Şu an her şey dâhil sistemi olan oteller için "kaç özel restoranınız var" sorusu sorulmaktadır. Bunun sebebi ise buradan gelen yüksek misafir memnuniyetidir. O bezginlik, bıkkınlık belirten "doldur boşalt" yaklaşımı bitmiştir. Bu da gösteriyor ki aynı ürün ile daha düzgün kaliteli ürünler ortaya çıkartılabilir ve sunulur. Misafir memnuniyeti en üst düzeye getirilebilir. Bu doğrultuda da biz şefler arasında menü araştırmaları başlamış, yenilikler farklı sunumlar ve yaratıcılıklar ortaya çıkmıştır. Bu da gerek yeni yetişen nesil açısından gerek Türk Mutfak Şefleri açısından önemli bir unsur olmaktadır. O halde her şey dâhil sistemi doğru kullanım ve sunum yapıldığı taktirde "kötü servis, kötü yemek" anlamına gelmez. Sadece biraz daha şef olarak emek harcamak, yaptığımız ürüne ilgi alaka ve biraz da sevgi göstermek yeterlidir.

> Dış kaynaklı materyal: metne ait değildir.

/-- Begins the present phase, ends it once all its messages have come, and goes on to the next, at most `fuel` such actions; one that must first read
objects is left until they have been read. -/
def advance (d : DescRef) : Nat → State → State
  | 0, s => s
  | fuel + 1, s => match collOf s d with
    | none => s
    | some c =>
      if c.fail.isSome then s
      else if c.phase = endPhase then finishColl d s
      else if coresMove s c.slot then s
      else if !c.begun then
        onRanges d (startSpans c c.phase) (fun s =>
          advance d fuel (forget d (phaseStart d c.phase (updColl d (fun c => { c with begun := true }) s)))) s
      else if c.got < (dueNow c).length then needPost (predKey c c.phase) s
      else
        onRanges d (if beforePass2 c c.phase then pressSpans c else []) (fun s =>
          advance d fuel (updColl d (fun x => { x with phase := (phaseAfter c c.phase).getD endPhase, got := 0, begun := false })
            (forget d (phaseEnd d c.phase s)))) s

/-! ## The start of a collective (R354 to R360, R374, R384) -/

/-- Whether two collectives of one engine share a channel (R359). -/
def chansMeet (a b : Coll) : Bool := (heldKeys a).any fun k => (heldKeys b).contains k

/-- A group's member that is down, with the cause (R342, R382). -/
def downIn (s : State) (c : Coll) : Option (Nat × Nat) :=
  c.group.findSome? fun m => (peerOf s m).down.map fun x => (m, x)

/-- Ends a collective with PEER_DOWN (R346, R382); the bytes its messages have moved are not stated. -/
def collPeerDown (c : Coll) (peer cause : Nat) (s : State) : State :=
  let f := freeDWord s
  endColl c stPeerDown (peerDownDetail peer c.chan cause (f.1 % 2 ^ 32)) f.2

/-- COLLECTIVE descriptors that were fetched before a collective's and of which none has come so far that it waits or runs (R302, R359). -/
def collsAhead (s : State) (c : Coll) : List Desc :=
  (s.hostif.descs.takeWhile fun y => y.ref != c.desc).filter fun y =>
    opcOf y == 0x32 && y.outc.isNone && !s.colls.any fun x => x.desc == y.ref

/-- Whether a waiting collective may run: fewer than 64 run, no channel of it is taken or asked for before it, its slot is in no reconfiguration or removal (R359,
R384). -/
def collFree (s : State) (c : Coll) : Bool :=
  let before := s.colls.takeWhile fun x => !sameColl x c
  let early := collsAhead s c
  let bar : Bool := match prog? s c.slot with
    | some g => (match g.bar with
      | some b => barHolds b
      | none => false)
    | none => false
  decide ((s.colls.filter (·.live)).length + early.length < 64) && !bar && !(s.colls.any fun x => x.live && chansMeet x c) &&
  !(before.any fun x => chansMeet x c) && !(early.any fun y => decide (fld y 56 1 ≤ c.chan + 2 ∧ c.chan ≤ fld y 56 1 + 2))

/-- Ends the collectives an access of which has failed (R269, R271). -/
def settleColls (s : State) : State :=
  (s.colls.filter fun c => c.fail.isSome).foldl (fun s c => match c.fail with
    | some e => endColl c e.1 e.2 s
    | none => s) s

/-- Begins a collective: its number, its channels, its first sending (R359, R360, R361). -/
def beginColl (c : Coll) (s : State) : State :=
  let cid := lookupD 0 s.nextCid c.chan
  let p := ((phasesOf c).head?).getD 0
  let s := { s with nextCid := put c.chan ((cid + 1) % 65536) s.nextCid }
  let s := updColl c.desc (fun c => { c with live := true, cid := cid, phase := p }) s
  let s := (heldKeys c).foldl (fun s k => updEchan k (fun e => { e with held := true }) s) s
  let ks := ((phasesOf c).map fun q => chanKey (succKey c q / 256) (c.chan + 2)).eraseDups
  let s := ks.foldl (fun s k => needPost k s) s
  advance c.desc 16 s

/-- Whether two ranges of one object overlap without being the same (R357). -/
def rangesClash (a n b m : Nat) : Bool := !(a == b && n == m) && n != 0 && m != 0 && decide (a < b + m) && decide (b < a + n)

/-- Lengths of a collective's source and destination ranges (R357). -/
def srcLen (c : Coll) : Nat := match c.op with
  | 2 => (shardOf c).2
  | 3 => if c.rank = c.root then c.count else 0
  | _ => c.count
def dstLen (c : Coll) : Nat := if c.op = 1 then (shardOf c).2 else c.count

/-- Whether an object may be a source or destination (R357). -/
def objFits (c : Coll) (o : ObjPlace) : Bool := o.enc == 0 && o.fmt == (if c.bf then 1 else 0)

/-- Whether a range of `n` elements runs past an object. -/
def pastObj (o : Option ObjPlace) (off n : Nat) : Bool := match o with
  | some o => decide (o.elems < off + n)
  | none => false

/-- The objects and ranges of a collective, with the first field at fault (R357, R374, R375). -/
def rangeChecks (g : Prog) (c : Coll) (layer : Option PressRec) : List Check :=
  let src := objAt g c.srcObj
  let dstIx := match layer with
    | some r => r.work
    | none => c.dstObj
  let dst := objAt g dstIx
  let useSrc : Bool := c.op != 3 || c.rank == c.root
  let fits (o : Option ObjPlace) : Bool := match o with
    | some o => objFits c o
    | none => false
  let short (o : Option ObjPlace) (n : Nat) : Bool := match o with
    | some o => decide (o.elems < n)
    | none => true
  [bad (useSrc && pastObj src c.srcOff (srcLen c)) 24,
   bad (useSrc && c.srcObj == dstIx && rangesClash c.srcOff (srcLen c) c.dstOff (dstLen c)) 24,
   bad (pastObj dst c.dstOff (dstLen c)) 32,
   bad (useSrc && !fits src) 40,
   bad (layer.isNone && !fits dst) 44] ++
  (match layer with
   | some r => [tooBig (short (objAt g r.master) (shardOf c).2 || short (objAt g r.state) (3 * (shardOf c).2)) 58]
   | none => [])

''UCUZ ETİN YAHNİSİ BU KADAR OLUR ''
Otelcilik bilindiği gibi hizmete dayalı bir iş koludur, bu hizmet de tamamen personele dayalıdır. İnsana insan ile hizmet vermek ve de memnun etmek kadar zor bir iş kolu yoktur. Bu iş kolunun başında ise otelcilik gelmektedir. Siz otelinizde en kaliteli, mobilyayı, yatağı, halıyı, resimleri, bitki örtüsünü, büfeleri, masaları, sandalyeleri vb. kullansanız dahi misafir bu unsurlara ilk bir iki gününde dikkat ediyor. Tatili bitene kadar konuştuğu, gözlemlediği ise servis kalitesi, yemek kalitesi, hizmet kalitesi oluyor. Eğer siz otelin donanımında ve de dekorasyonun da gösterdiğiniz özeni yaptığınız yatırımı tesis açıldıktan sonra personel politikanıza yansıtmazsanız, o güzel tesislerde sıradan, alt yapısı olmayan, boylu poslu, güzel alımlı personel ile hayal kırıklığı yaşamanız doğaldır.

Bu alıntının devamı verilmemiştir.